The rationale for a dimensional model of OCD, according to which certain symptom dimensions—that, in most cases, coexist in the same patient—are differentially related to demographic and clinical characteristics and treatment response, reflects the existing contemporary neurobiological models for the disorder
(22). It has been hypothesized that the heterogeneous phenomenology of OCD could be mediated by neuroanatomically different structures
(41). The striatum has a well-described topographic organization with respect to its afferent cortical connections and connections to other subcortical structures, as well as cytoarchitecture and neurotransmitters
(42). According to the model, the symptoms of OCD would parallel the topography of dysfunction within the corticostriatal network.
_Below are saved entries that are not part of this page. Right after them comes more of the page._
-- ==== Sys2Proof/Machine/Flags.lean ====
section
/-! DEFINITION. The status codes and the STATUS output (spec/10_state.md R28, R29, R31; spec/60_exceptions.md R241) and the
last-block flag (R23). No arithmetic sets a flag: a carry or an overflow is recorded nowhere (spec/00_scope.md R14). -/

namespace Sys2Proof.Machine

/-- The 2-bit encoding of `phase` (R28). -/
def Phase.code : Phase → BitVec 2
  | .idle => 0
  | .active => 1
  | .consumed => 2
  | .fault => 3

/-- The 4-bit encoding of `cause` (R241). -/
def Cause.code : Cause → BitVec 4
  | .noFault => 0
  | .paramRange => 1
  | .outlenMismatch => 2
  | .useAfterFinish => 3
  | .noInstance => 4
  | .illegalOpcode => 5

/-- STATUS, the read-only output the host samples between commands (R31): `[7:4]` `cause`, `[3:2]` zero, `[1:0]`
`phase`. Reading it changes nothing, so it is a function of the state. -/
def status (s : State) : BitVec 8 := s.cause.code ++ (0 : BitVec 2) ++ s.phase.code

/-- `f[0] <- 0; f[1] <- 0`, as every construction command does (spec/40_parameter_block_builder.md R124). -/
def clearFlags (s : State) : State := { s with f0 := 0, f1 := 0 }

/-- `f[0] <- 0xffffffffffffffff`, as FINISH does; `f[1]` is not written (spec/43_finalizer.md R213). -/
def setLastBlock (s : State) : State := { s with f0 := Word.allOnes }

end Sys2Proof.Machine
end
The extent and location of the dysfunction would determine the heterogeneous clinical picture of OCD. This would explain, for example, why different symptoms can occur either alone or in combination with others in any given patient, the relationship between certain symptoms and comorbid diagnoses, and the differential treatment response. The model still has to explain why the clinical manifestations of OCD change over time, as suggested by Rettew et al.
(43) in the only published study directly addressing this issue. These authors followed up 79 children and adolescents with OCD over 2 to 7 years and found that none maintained the same constellation of symptoms from initial assessment to follow-up. Analogous data have yet to be published for adults with OCD.
Possible limitations of the present study need to be considered. The retrospective acquisition of information from case records is not ideal, but histories were comprehensive and followed a semistructured format. Additional prospective research on outcome predictors is required both for behavior and drug therapies. We pooled data from different SSRIs. It may be premature to conclude that differences in outcome are attributable to symptom dimensions when there has been no control for which SSRI was given to which patient. Nonetheless, power was inadequate to analyze each drug separately. Another direction for future study will be to develop a self-rated version of the symptom checklist in order to use it as a standardized instrument in OCD research. Further research on genetics, neuroimaging, and neuropsychology is warranted to confirm the differential involvement of distinct neural elements with the identified symptom dimensions. It is possible that OCD may constitute a label that researchers and clinicians use to name multiple disorders with multiple etiologies, rather than a homogeneous disease. The factor-analytic approach used in the present study and in others has identified meaningful symptom dimensions to help guide future research.